In [None]:
import cv2
import numpy as np
import pandas as pd
import matplotlib.pyplot as plt

from glob import glob

# Inspect dataset

- Train set has abount 30k images
- Test set makes only 3 images publicly available
- Columns
    - posting_id: unique id for the posted image
    - image: filename of each image. Most is unique, but not all
    - image_phash: perceptual hash value associated with an image, see details in https://en.wikipedia.org/wiki/Perceptual_hashing
    - title: description sentence
    - label_group: ID of identical product (can be posted with different image).

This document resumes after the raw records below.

-- ==== Sys2Proof/WellFormed.lean ====
section
/-!
DEFINITION. What an instruction term must satisfy beyond its operand types: the limits of R33 to R39 that join fields.
-/
namespace Sys2Proof

/-- Bytes of an access of width `w` (R276). -/
def Width.size : Width → Nat
  | .b8 => 1 | .i8 => 1 | .b16 => 2 | .i16 => 2 | .b32 => 4 | .b64 => 8 | .b128 => 16

/-- Data registers that a value of width `w` takes: vector, by words (R32). -/
def Width.vregs : Width → Nat
  | .b64 => 2 | .b128 => 4 | _ => 1

/-- Scalar registers that a value of width `w` takes (R32). -/
def Width.sregs : Width → Nat
  | .b128 => 2 | _ => 1

/-- R32, R33: alignment and range of the data registers of a plain access. -/
def DataReg.wf (w : Width) : DataReg → Bool
  | .v n => n.val % w.vregs == 0 && n.val + w.vregs ≤ 192
  | .s n => n.val % w.sregs == 0 && n.val + w.sregs ≤ 64

/-- R37, R287: the data registers of an atomic with `ops` operands follow D consecutively. -/
def DataReg.wfAtom (w : Width) (ops : Nat) : DataReg → Bool
  | .v n => n.val % w.vregs == 0 && n.val + w.vregs * (ops + 1) ≤ 192
  | .s n => n.val + ops + 1 ≤ 64

/-- R39: SEM on a read. -/
def MemOp.semRead (m : MemOp) : Bool := m.sem == .plain || m.sem == .acq
/-- R39: SEM on a write. -/
def MemOp.semWrite (m : MemOp) : Bool := m.sem == .plain || m.sem == .rel
/-- Widths 2 and 3 of R32. -/
def MemOp.w23 (m : MemOp) : Bool := m.w == .b32 || m.w == .b64
/-- R39: a scratchpad word carries H = 0 and SC 0 or 1. -/
def MemOp.inPart (m : MemOp) : Bool := m.h == 0 && (m.sc == .gang || m.sc == .crew)
/-- R39: AV and AT are zero where the instruction does not use them (R291 to R293). -/
def MemOp.noOrder (m : MemOp) : Bool := m.sem == .plain && m.sc == .gang && m.after == false && m.afterT == 0
/-- DS = 1. -/
def MemOp.scalarData (m : MemOp) : Bool := match m.data with | .s _ => true | .v _ => false

/-- R37, R39: an atomic word. -/
def MemOp.wfAtomic (ops : Nat) (m : MemOp) : Bool := m.w23 && m.data.wfAtom m.w ops
/-- R37, R39: a reduction word. -/
def MemOp.wfRed (m : MemOp) : Bool := m.w23 && m.semWrite && m.data.wf m.w
/-- R37, R39, R191: a scratchpad atomic word. -/
def MemOp.wfAtoms (ops : Nat) (m : MemOp) : Bool := m.inPart && m.w == .b32 && m.data.wfAtom m.w ops

/-- The checks that join fields of one instruction (R33, R36 to R39, R72, R264). -/
def wellFormed : Instr → Bool
  | .ld _ m => m.semRead && m.data.wf m.w
  | .st _ m => m.semWrite && m.data.wf m.w
  | .pf _ m => m.data == .v 0 && m.t == 0 && m.w == .b8 && m.noOrder
  | .bchk _ m => m.scalarData && m.noOrder
  | .bmeta _ m => m.scalarData && m.off == .s 0 && m.w == .b8 && m.noOrder && m.imm.toNat ≤ 7
  | .lds _ m => m.inPart && m.semRead && m.data.wf m.w
  | .sts _ m => m.inPart && m.semWrite && m.data.wf m.w
  | .atomsAdd _ m => m.wfAtoms 1
  | .atomsCas _ m => m.wfAtoms 2
  | .watch _ m => m.data == .v 0 && m.t == 0 && m.w23 && m.sem == .plain && m.sc == .dev
  | .atomAdd _ m => m.wfAtomic 1
  | .atomMin _ m => m.wfAtomic 1
  | .atomMax _ m => m.wfAtomic 1
  | .atomAnd _ m => m.wfAtomic 1
  | .atomOr _ m => m.wfAtomic 1
  | .atomXor _ m => m.wfAtomic 1
  | .atomXchg _ m => m.wfAtomic 1
  | .atomInc _ m => m.wfAtomic 1
  | .atomCas _ m => m.wfAtomic 2
  | .atomFadd _ m => m.wfAtomic 1 && m.w == .b32
  | .redAdd _ m => m.wfRed
  | .redMin _ m => m.wfRed
  | .redMax _ m => m.wfRed
  | .redFadd _ m => m.wfRed && m.w == .b32
  | .yieldAll _ x m => m != 0 || x.isSome
  | .yieldAny _ x m => m != 0 || x.isSome
  | .yieldAt _ x _ => x.isSome
  | .sbfx _ _ _ _ f => f.pos.val + f.wid.val + 1 ≤ 64
  | .sbfi _ _ _ f => f.pos.val + f.wid.val + 1 ≤ 64
  | .vbfx _ _ _ _ f => f.pos.val + f.wid.val + 1 ≤ 32
  | .vbfi _ _ _ f => f.pos.val + f.wid.val + 1 ≤ 32
  | .scmp _ _ _ _ cc _ => cc != .ord && cc != .unord
  | .vcmp _ _ _ _ cc _ => cc != .ord && cc != .unord
  | .cvt _ _ _ _ _ dst src => src != dst
  | .tsort _ _ a b => a ≤ b
  | .tclr _ d l => d ≤ l
  | .ringInit _ _ _ _ _ size => size != 0
  | .qntScale _ d _ c _ => d != c
  | .powerOnReset => true
  | .fundamentalReset => true
  | .readyBitRise => true
  | .lifecycleChange => true
  | .bootcfgWrite => true
  | .attestationRequest => true
  | .attestationReportSigned => true
  | .mailboxDoorbellSet => true
  | .mailboxDoorbellClear => true
  | .hostMemoryAccess => true
  | .hostQueuePush => true
  | .peerRequest => true
  | .peerRefusal => true
  | .hostCompletion => true
  | .pathAllowanceOverrun => true
  | .fabricLinkReplay => true
  | .dieLinkReplay => true
  | .fabricLinkDown => true
  | .fabricLinkUp => true
  | .fabricLinkRetrainTimeout => true
  | .ptpEventTimestamp => true
  | .instructionFetchFill => true
  | .clauseHeader => true
  | .fairnessTimerExpiry => true
  | .recordWriteDone => true
  | .relaunch => true
  | .relaunchComplete => true
  | .wakeTimeReached => true
  | .mwaitTimeout => true
  | .detachedTimerSettle => true
  | .probePass => true
  | .requestLanding => true
  | .requestBreak => true
  | .heldResolution => true
  | .heldConvertClass3 => true
  | .stewardLaunchSubmit => true
  | .dispatchTake => true
  | .crewPlacement => true
  | .affinityFallback => true
  | .crewRetire => true
  | .partitionZeroDone => true
  | .l1cfgComplete => true
  | .channelTakeCommand => true
  | .copyRowLanding => true
  | .lapidaryOpStart => true
  | .lapidaryOpComplete => true
  | .storePerformed => true
  | .atomicPerformed => true
  | .l2VictimWriteback => true
  | .writeThroughPerform => true
  | .mscSectorFill => true
  | .hbmRefresh => true
  | .stackTempCrossing => true
  | .eccError => true
  | .scrub => true
  | .hbmDeadMark => true
  | .hbmDeadLoad => true
  | .queueUnitRequest => true
  | .queueRefillLanding => true
  | .queueSwapIn => true
  | .queueSwapInDone => true
  | .budgetExhausted => true
  | .ctxSwitchIn => true
  | .ctxSwitchOut => true
  | .contextBankExchange => true
  | .lapidaryRestore => true
  | .scratchpadSpill => true
  | .ctxKill => true
  | .ctxKillCrew => true
  | .ctxResumeGang => true
  | .ctxMigrateCrew => true
  | .ctxRaiseBudget => true
  | .ctxRevokeRecord => true
  | .ctxReinstateRecord => true
  | .revokeDone => true
  | .hangWatchdogExpiry => true
  | .spillWatchdogExpiry => true
  | .thermalThresholdCrossing => true
  | .migrationRefused => true
  | .migrationMoveBegin => true
  | .migrationRemap => true
  | .tokenPeriodBoundary => true
  | .arbiterRound => true
  | .throttle => true
  | .pwrStatLicWrite => true
  | .tokOffer => true
  | .tokenOfferReceived => true
  | .tokenAckReceived => true
  | .tokenRefuseReceived => true
  | .tokenCommitReceived => true
  | .clkStepArm => true
  | .frequencyStep => true
  | .frequencyHoldEnd => true
  | .timeAdjSlew => true
  | .timeAdjStep => true
  | .forwardStepApply => true
  | .brkcRead => true
  | .errcRead => true
  | .contStatRead => true
  | .contOvfRead => true
  | .trcCntRead => true
  | .registerWrite => true
  | .plpackLastWrite => true
  | .preloadDone => true
  | .spillDone => true
  | .sensorReadsBelowTherm => true
  | .nop .. => true
  | .bra .. => true
  | .bp .. => true
  | .bpz .. => true
  | .ball .. => true
  | .bany .. => true
  | .call .. => true
  | .ret .. => true
  | .jmp .. => true
  | .jmpv .. => true
  | .exit .. => true
  | .setprio .. => true
  | .trap .. => true
  | .rett .. => true
  | .brk .. => true
  | .live .. => true
  | .fork .. => true
  | .bts .. => true
  | .btb .. => true
  | .bth .. => true
  | .btl .. => true
  | .smov .. => true
  | .sli .. => true
  | .slih .. => true
  | .sadd .. => true
  | .ssub .. => true
  | .saddi .. => true
  | .smul .. => true
  | .smulhI .. => true
  | .smulhN .. => true
  | .sand .. => true
  | .sor .. => true
  | .sxor .. => true
  | .snot .. => true
  | .sshl .. => true
  | .sshr .. => true
  | .ssra .. => true
  | .sminI .. => true
  | .sminN .. => true
  | .smaxI .. => true
  | .smaxN .. => true
  | .sclz .. => true
  | .spop .. => true
  | .ssel .. => true
  | .sreg .. => true
  | .vmov .. => true
  | .vli .. => true
  | .vadd .. => true
  | .vsub .. => true
  | .vaddi .. => true
  | .vmul .. => true
  | .vmulhI .. => true
  | .vmulhN .. => true
  | .vmad .. => true
  | .vand .. => true
  | .vor .. => true
  | .vxor .. => true
  | .vnot .. => true
  | .vshl .. => true
  | .vshr .. => true
  | .vsra .. => true
  | .vmin .. => true
  | .vmax .. => true
  | .vabs .. => true
  | .vclz .. => true
  | .vpop .. => true
  | .vsel .. => true
  | .fadd .. => true
  | .fsub .. => true
  | .fmul .. => true
  | .ffma .. => true
  | .fmin .. => true
  | .fmax .. => true
  | .fabs .. => true
  | .fneg .. => true
  | .fcmp .. => true
  | .frcp .. => true
  | .frsq .. => true
  | .fsqrt .. => true
  | .fex2 .. => true
  | .flg2 .. => true
  | .fsin .. => true
  | .fcos .. => true
  | .frnd .. => true
  | .fclass .. => true
  | .haddBf .. => true
  | .hmulBf .. => true
  | .hfmaBf .. => true
  | .haddH .. => true
  | .hmulH .. => true
  | .hfmaH .. => true
  | .shflIdx .. => true
  | .shflN .. => true
  | .bcast .. => true
  | .vote .. => true
  | .vred .. => true
  | .vscan .. => true
  | .vlane .. => true
  | .pand .. => true
  | .por .. => true
  | .pxor .. => true
  | .pnot .. => true
  | .pmov .. => true
  | .pget .. => true
  | .plpack .. => true
  | .plunpack .. => true
  | .l1cfg .. => true
  | .copy .. => true
  | .cwp .. => true
  | .fence .. => true
  | .mldA .. => true
  | .mldB .. => true
  | .mma .. => true
  | .mdrain .. => true
  | .mzero .. => true
  | .mstat .. => true
  | .lrec .. => true
  | .lconf .. => true
  | .lconfClr .. => true
  | .qnt .. => true
  | .dqnt .. => true
  | .bscale .. => true
  | .fslot .. => true
  | .tcount .. => true
  | .tnow .. => true
  | .tget .. => true
  | .tset .. => true
  | .tmin .. => true
  | .tmax .. => true
  | .tadd .. => true
  | .trep .. => true
  | .barInit .. => true
  | .barArrive .. => true
  | .barWait .. => true
  | .barThen .. => true
  | .barBytes .. => true
  | .barPhase .. => true
  | .ringFill .. => true
  | .ringAwait .. => true
  | .ringRelease .. => true
  | .ringState .. => true
  | .mwait .. => true
  | .qbindPin .. => true
  | .qbind .. => true
  | .qpush .. => true
  | .qpop .. => true
  | .qpeek .. => true
  | .qlen .. => true
  | .bgt .. => true
  | .dline .. => true
  | .ergr .. => true
  | .ctrr .. => true
  | .ctrcSet .. => true
  | .ctrcClr .. => true
  | .ctrcStop .. => true
  | .ctrcStart .. => true
  | .smark .. => true

end Sys2Proof
end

Only in train set.

In [None]:
datadir = '/kaggle/input/shopee-product-matching'

train_image_dir = f'{datadir}/train_images'
test_image_dir = f'{datadir}/test_images'

train_image_paths = glob(f'{train_image_dir}/*.jpg')
print('Train images:', len(train_image_paths))
test_image_paths = glob(f'{test_image_dir}/*.jpg')
print('Test images:', len(test_image_paths))

In [None]:
df_train = pd.read_csv(f'{datadir}/train.csv')
df_test = pd.read_csv(f'{datadir}/test.csv')
df_sub = pd.read_csv(f'{datadir}/sample_submission.csv')

df_train.head()

In [None]:
df_test.head()

In [None]:
df_sub.head()

# Explore posting_id and image columns

- posting_id: unique
- image: most is unique but not all

In [None]:
df_train.posting_id.value_counts()

In [None]:
image_counts = df_train.image.value_counts()
print(image_counts.head(20))

fig, ax = plt.subplots(1, 1, figsize=(10, 8))
ax.set_xlabel('N appearances of image filename')
ax.set_ylabel('Counts')
ax.hist(image_counts, bins=10, range=(0, 10))

## Visualize train images

In [None]:
n_visualize = 5

fig, axes = plt.subplots(1, n_visualize, figsize=(n_visualize*5, 5))
for i in range(n_visualize):
    record = df_train.iloc[i]
    filename = record.image
    phash = record.image_phash
    title = record.title
    
    ax = axes[i]
    path = f'{train_image_dir}/{filename}'
    image = cv2.imread(path)[:,:,::-1]
    image = cv2.resize(image, (256, 256))
    ax.imshow(image)
    ax.set_title(f'phash: {phash}')
    print(f'Title {i+1}:', title)

## Visualize test images

In [None]:
n_visualize = 3

fig, axes = plt.subplots(1, n_visualize, figsize=(n_visualize*5, 5))
for i in range(n_visualize):
    record = df_test.iloc[i]
    filename = record.image
    title = record.title
    phash = record.image_phash
    
    ax = axes[i]
    path = f'{test_image_dir}/{filename}'
    image = cv2.imread(path)[:,:,::-1]
    image = cv2.resize(image, (256, 256))
    ax.imshow(image)
    ax.set_title(f'phash: {phash}')
    print(f'Title {i+1}:', title)

# Explore image_phash column

phash (perceptual hash) associates the same image from different posts.

In [None]:
phash_counts = df_train.image_phash.value_counts()
print(phash_counts)

fig, ax = plt.subplots(1, 1, figsize=(10, 8))
ax.set_xlabel('N appearances of image_phash value')
ax.set_ylabel('Counts')
ax.hist(phash_counts, bins=20, range=(0, 20))

In [None]:
n_vis_phash = 3
n_samples = 3

fig, axes = plt.subplots(n_vis_phash, n_samples, figsize=(n_samples*5, n_vis_phash*5))
for i in range(n_vis_phash):
    sample_phash = phash_counts.index[i]
    df_sample = df_train[df_train.image_phash == sample_phash]
    
    for j in range(n_samples):
        record = df_sample.iloc[j]
        filename = record.image
        title = record.title
        phash = record.image_phash
    
        ax = axes[i][j]
        path = f'{train_image_dir}/{filename}'
        image = cv2.imread(path)[:,:,::-1]
        image = cv2.resize(image, (256, 256))
        ax.imshow(image)
        ax.set_title(f'phash: {phash}')
        print(f'Title {i+1}:', title)

# Explore title column

- title column is a short description sentence of product. Each title is composed of ~70 words at most (see below histogram).
- Mostly English, but other languages and proper nouns are also included.

In [None]:
print(df_train.title.head(20))

def count_words(sentence):
    return len(sentence.split(' '))

df_train['n_words'] = df_train.title.map(count_words)
fig, ax = plt.subplots(1, 1, figsize=(10, 8))
ax.set_xlabel('N words of title')
ax.set_ylabel('Counts')
ax.hist(df_train.n_words, bins=20, range=(0, 40))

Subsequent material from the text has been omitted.